Question

Fill in the blank to make the expression a perfect square.
y^2-6y+?

Answer 1

+9

Answer 2

:D let me know if u have any questions

Answer 3

thanks! :)

Answer 4

wait, how did yu get that

Answer 5

okay let me explain

Answer 6

\[y ^{2}-6y+x ^{2} = (y-x)^{2}\]

Answer 7

simplifying this equation will give you
x=3

Answer 8

so the missing value is 9

Answer 9

oh okay, I understand now :)

Answer 10

no problemo

Answer 11

if you have something like \[y^2-6y\] and you want to make it a perfect square, just take half of the coefficient of the \(y\) term, square it, and add that. Then you can rewrite it as \((y+a)^2\) where \(a =\) the value you squared.

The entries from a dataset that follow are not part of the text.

-- ==== Sys2Proof/Decode.lean ====
section
/-!
DEFINITION. The 128-bit word of R24, the encoder of well-formed instructions, and the decoder. The decoder is total: it reads the
fields the opcode map gives an opcode, and it answers an instruction only where that instruction is legal (R47) and its own
encoding is the word it was given, so that every reserved bit, every unread source field and an unused IMM must be zero.
-/
namespace Sys2Proof

/-- Why a word is not an instruction. Every one of them raises ILLEGAL (R47). -/
inductive Illegal where
  /-- VER 2 or 3 (R26). -/
  | version
  /-- Opcode 0x000, class 0xF, or an index not assigned (R31). -/
  | opcode
  /-- The opcode has no form for this U bit (R31). -/
  | form
  /-- A code of MOD, or of a fixed operand, that the layouts do not give (R43 to R46, R58, R62). -/
  | code
  /-- A reserved bit, an operand or a field outside its rule (R26, R32 to R41). -/
  | operand
  deriving DecidableEq, Repr

/-- The fields of R24. -/
structure Fields where
  ver : BitVec 2
  stall : BitVec 3
  yld : Bool
  chain : Bool
  r120 : BitVec 1
  u : Bool
  gn : Bool
  gp : BitVec 3
  op : BitVec 11
  mod : BitVec 8
  wbs : Bool
  dst : BitVec 7
  a : BitVec 16
  b : BitVec 16
  d : BitVec 16
  r35 : BitVec 5
  pd : BitVec 3
  imm : Word32
  deriving DecidableEq, Repr

/-- The word with these fields, R24. -/
def Fields.pack (f : Fields) : BitVec 128 :=
  f.ver ++ f.stall ++ bit f.yld ++ bit f.chain ++ f.r120 ++ bit f.u ++ bit f.gn ++ f.gp ++ f.op ++ f.mod ++ bit f.wbs ++ f.dst ++
    f.a ++ f.b ++ f.d ++ f.r35 ++ f.pd ++ f.imm

/-- The fields of a word, R24. -/
def Fields.unpack (w : BitVec 128) : Fields where
  ver := w.extractLsb' 126 2
  stall := w.extractLsb' 123 3
  yld := w.getLsbD 122
  chain := w.getLsbD 121
  r120 := w.extractLsb' 120 1
  u := w.getLsbD 119
  gn := w.getLsbD 118
  gp := w.extractLsb' 115 3
  op := w.extractLsb' 104 11
  mod := w.extractLsb' 96 8
  wbs := w.getLsbD 95
  dst := w.extractLsb' 88 7
  a := w.extractLsb' 72 16
  b := w.extractLsb' 56 16
  d := w.extractLsb' 40 16
  r35 := w.extractLsb' 35 5
  pd := w.extractLsb' 32 3
  imm := w.extractLsb' 0 32

def Fields.ctl (f : Fields) : Ctl := ⟨decide (f.ver = 1#2), f.stall, f.yld, f.chain, f.gn, f.gp, f.wbs⟩

/-! ### Sources, R34 -/

/-- KIND, NUM, MAP, SLOT, NEG, ABS and the reserved bit. -/
def Src.pack : Src → BitVec 16
  | .reg n m neg abs => 0#2 ++ n ++ bit m.isSome ++ m.getD 0#3 ++ bit neg ++ bit abs ++ 0#1
  | .latch n neg abs => 1#2 ++ n ++ 0#4 ++ bit neg ++ bit abs ++ 0#1
  | .imm _ => 2#2 ++ 0#14
  | .sreg n neg abs => 3#2 ++ n ++ 0#4 ++ bit neg ++ bit abs ++ 0#1

/-- The source in a field; a KIND 10 source reads IMM. -/
def unSrc (imm : Word32) (s : BitVec 16) : Src :=
  let n := s.extractLsb' 7 7
  let neg := s.getLsbD 2
  let abs := s.getLsbD 1
  match (s.extractLsb' 14 2).toNat with
  | 0 => .reg n (if s.getLsbD 6 then some (s.extractLsb' 3 3) else none) neg abs
  | 1 => .latch n neg abs
  | 2 => .imm imm
  | _ => .sreg n neg abs

/-- A source that is read only under a condition (R35). -/
def unSrcIf (c : Bool) (imm : Word32) (s : BitVec 16) : Option Src := if c then some (unSrc imm s) else none

/-! ### The encoder -/

/-- IMM: the fixed operand, or what a KIND 10 source reads, or zero (R39). -/
def Shape.imm (p : Shape) : Word32 :=
  match p.fixedImm with
  | some v => v
  | none =>
    match p.uses.find? (·.src.isImm) with
    | some ⟨.imm v, _, _, _, _⟩ => v
    | _ => 0#32

def packUse : Option Use → BitVec 16
  | some x => x.src.pack
  | none => 0#16
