-- ==== Sys2Proof/Machine/State.lean ====
section
/-!
DEFINITION. The state of one package, as plain data: every piece of state that the spec gives the machine (INVENTORY.md lists it
with its rule and reset value), the faults and refusals of a step, and the state at power-up.
-/
namespace Sys2Proof.Machine

open Sys2Proof

/-- A collection keyed by a number: what is not listed is absent. -/
abbrev Assoc (α : Type) := Tab (Option α)

/-- What stands under a key. -/
def Assoc.at {α : Type} (m : Assoc α) (k : Nat) : Option α := Tab.get none m k

/-- Puts `v` under a key. -/
def Assoc.put {α : Type} [DecidableEq α] (m : Assoc α) (k : Nat) (v : α) : Assoc α := Tab.set none m k (some v)

/-- Removes a key. -/
def Assoc.drop {α : Type} (m : Assoc α) (k : Nat) : Assoc α := Tab.erase k m

/-- Why `exec` stops. The machine's own faults are next states (R89); only a call of `exec` outside a step can stop. -/
inductive Fault where
  /-- Raised by `exec` on a word instruction when no party is issuing (`cur` names none, or one of the other kind): `step` never
  does that. Safe: it is no state of the hardware. -/
  | noParty
  deriving DecidableEq, Repr

/-- Why `exec` has no meaning to give. -/
inductive Refusal where
  /-- An instruction that the model does not give a meaning yet, by its mnemonic. Raised by its arm of `exec`; safe. -/
  | notModelled (mnemonic : String)
  deriving DecidableEq, Repr

/-- The fault codes of R91. -/
inductive Code where
  | illegal | fmttag | mapunbound | regang | mapstore | slicerange | addr | path | xlate | perm | align | barmember | barbusy
  | dqmismatch | trap | brk | watch | snapexpired | vpool | atomtype | beadpage | priv | storage
  deriving DecidableEq, Repr

/-- The 8-bit code, R91. -/
def Code.num : Code → Nat
  | .illegal => 0x01 | .fmttag => 0x02 | .mapunbound => 0x03 | .regang => 0x04 | .mapstore => 0x05 | .slicerange => 0x06
  | .addr => 0x07 | .path => 0x08 | .xlate => 0x09 | .perm => 0x0A | .align => 0x0B | .barmember => 0x0C | .barbusy => 0x0D
  | .dqmismatch => 0x0E | .trap => 0x0F | .brk => 0x10 | .watch => 0x11 | .snapexpired => 0x12 | .vpool => 0x13
  | .atomtype => 0x14 | .beadpage => 0x15 | .priv => 0x16 | .storage => 0x17

/-! ### Frames -/

/-- A latch: 32 bits per lane and the tag per rod (R41, R73). -/
structure Latch where
  val : Tab Word32
  tag : Tab Tag
  deriving DecidableEq, Repr

/-- A chain in progress of a split (R40 to R42): its head, and the results of its last members, newest first. -/
structure Chain where
  head : Word64
  latches : List Latch
  deriving DecidableEq, Repr

/-- What a split waits for. -/
inductive SplitSt where
  /-- Nothing: it may issue. -/
  | run
  /-- Stands at a gathering instruction since this clock (R81, R209, R237). -/
  | gather (since : Nat)
  /-- Has arrived, or waits, at a barrier's generation (R211). -/
  | barrier (b : BarRef) (gen : Nat)
  /-- Sleeps until this clock, or without a timeout (R181). -/
  | sleep (til : Option Nat)
  /-- Waits for a commit or a frontier of its own instruction, which it then goes on with (R334, R354, R356). -/
  | commit (id : Nat)
  /-- The commit of its instruction is complete: the instruction goes on. -/
  | resumed (id : Nat)
  /-- Waits for the walks and then the answers of a blocked bead instruction or of TLBINV, CSAVE or CREST; the number is the request. -/
  | blocked (id : Nat)
  /-- Its barrier has released, and its `.acq` refresh waits for what precedes it (R211, R256). -/
  | acquire
  deriving DecidableEq, Repr
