/-- The least stamp of the entries that `p` selects, less one; the last stamp where it selects none. -/
def frontierOf (last : Nat) (es : List PhaseEntry) (p : PhaseEntry → Bool) : Nat :=
  ((es.filter p).map (fun e => e.stamp - 1)).foldl min last

/-- The stable frontier F of a die (R330). -/
def State.frontier (s : State) (die : Nat) : Nat := frontierOf s.last s.phaseTab (fun e => e.missing.getLsbD die)
/-- The package frontier: the least F over the dies in service (R330, R331). -/
def State.pkgFrontier (s : State) : Nat := frontierOf s.last s.phaseTab (fun e => decide (e.missing &&& s.dieIn ≠ 0))

/-- A committed store of its own: its stamp is taken and its bytes are visible in one step (R281, R374, R394). -/
def State.storeCommitted (s : State) (pkg die pa : Nat) (bs : List Byte) : Nat × State :=
  let (t, s) := s.takeStampOf pkg die
  (t, s.setMemOf pkg ((s.memOf pkg).put (.committed t) pa bs))

/-! ### Phases -/

/-- The next phase number of a core (R332). -/
def State.newTag (s : State) (core : Nat) : Nat × State :=
  let n := Tab.get 0 s.seq core
  (core * 2 ^ 40 + n, { s with seq := Tab.set 0 s.seq core ((n + 1) % 2 ^ 40) })

/-- The packages other than this one that hold versions of a phase (R426). -/
def State.peersOf (s : State) (tag : Nat) : List Nat :=
  (s.remotes.filter (fun p => match p.2 with
    | some r => r.mem.vers.any (fun v => decide (v.owner = .phase tag))
    | none => false)).map (·.1)

/-- Discards every version of a phase, here and on other packages (R341, R426). -/
def State.discardPhase (s : State) (tag : Nat) : State :=
  { s with dev := s.dev.discard (.phase tag),
           remotes := s.remotes.map (fun p => (p.1, p.2.map (fun r => { r with mem := r.mem.discard (.phase tag) }))) }

/-- How many different bytes the versions of an owner cover: a frozen version and the one above it may share some (R408). -/
def DevMem.distinct (m : DevMem) (o : Owner) : Nat := (Tab.setAll false [] ((m.written o).map (fun pa => (pa, true)))).length

/-- The distinct bytes that a phase has written, here and at other packages, as TXEND's status counts them (R343). -/
def State.phaseBytes (s : State) (tag : Nat) : Nat :=
  min (s.dev.distinct (.phase tag) + (s.peersOf tag).foldl (fun n p => n + (s.memOf p).distinct (.phase tag)) 0) (2 ^ 40 - 1)

/-- What a commit of a phase does, but for its wait: its outcome (R343), the stamp it took (0 for none), the peer commits it sent,
and how many bytes the phase wrote. -/
structure Committed where
  outcome : Nat
  stamp : Nat
  peers : List Nat
  bytes : Nat
  s : State

/-- COMMIT of R334 on the phase of a workgroup, with the validation of a transactional phase (R341, R342): takes T, makes the phase's
versions visible, sends the peer commits and opens the next phase, plain, at T; or discards the phase. -/
def State.commitPhase (s : State) (g i : Nat) : Committed :=
  match s.wg? g i with
  | none => ⟨0, 0, [], 0, s⟩
  | some w =>
    let die := dieOf w.core
    let wr := s.dev.written (.phase w.phase.tag)
    let bytes := s.phaseBytes w.phase.tag
    let (tag, s) := s.newTag w.core
    if w.phase.tx && s.dev.conflicts w.phase.s (s.last + 1) wr then
      let s := s.discardPhase w.phase.tag
      ⟨1, 0, [], bytes, s.updWg g i (fun w => { w with phase := ⟨tag, max w.phase.s (s.frontier die), false⟩ })⟩
    else
      let pk := s.peersOf w.phase.tag
      let (t, s) := s.takeStamp die
      let s := { s with dev := s.dev.reown (.phase w.phase.tag) (.committed t) }
      let ids := (List.range pk.length).map (fun k => s.ids + k)
      let s := { s with ids := s.ids + pk.length,
                        peerCms := s.peerCms ++ (pk.zip ids).map (fun (p : Nat × Nat) => PeerCm.mk p.2 p.1 w.phase.tag none g i w.core) }
      ⟨0, t, ids, bytes, s.updWg g i (fun w => { w with phase := ⟨tag, t, false⟩ })⟩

\[y^2-6y + (\frac{-6}{2})^2 = y^2-6y + 9 = (y-3)^2\]

This is called "completing the square" for what should be fairly apparent reasons :-)

Answer 12

If you were solving an equation by this method, you would add the squared quantity to both sides of the equation to preserve the equality.

\[x^2+4x =0\]\[x^2+4x+(\frac{4}{2})^2 = 0+(\frac{4}{2})^2\]\[(x+2)^2 = 4\]\[\sqrt{(x+2)^2} =\pm \sqrt{4}\]\[x+2 = \pm2\]\[x=0,x=-4\]

Answer 13

as a check, solve by factoring:
\[x^2+4x=0\]\[x(x+4) = 0\]\[x=0\]\[x+4=0\]\[x=-4\]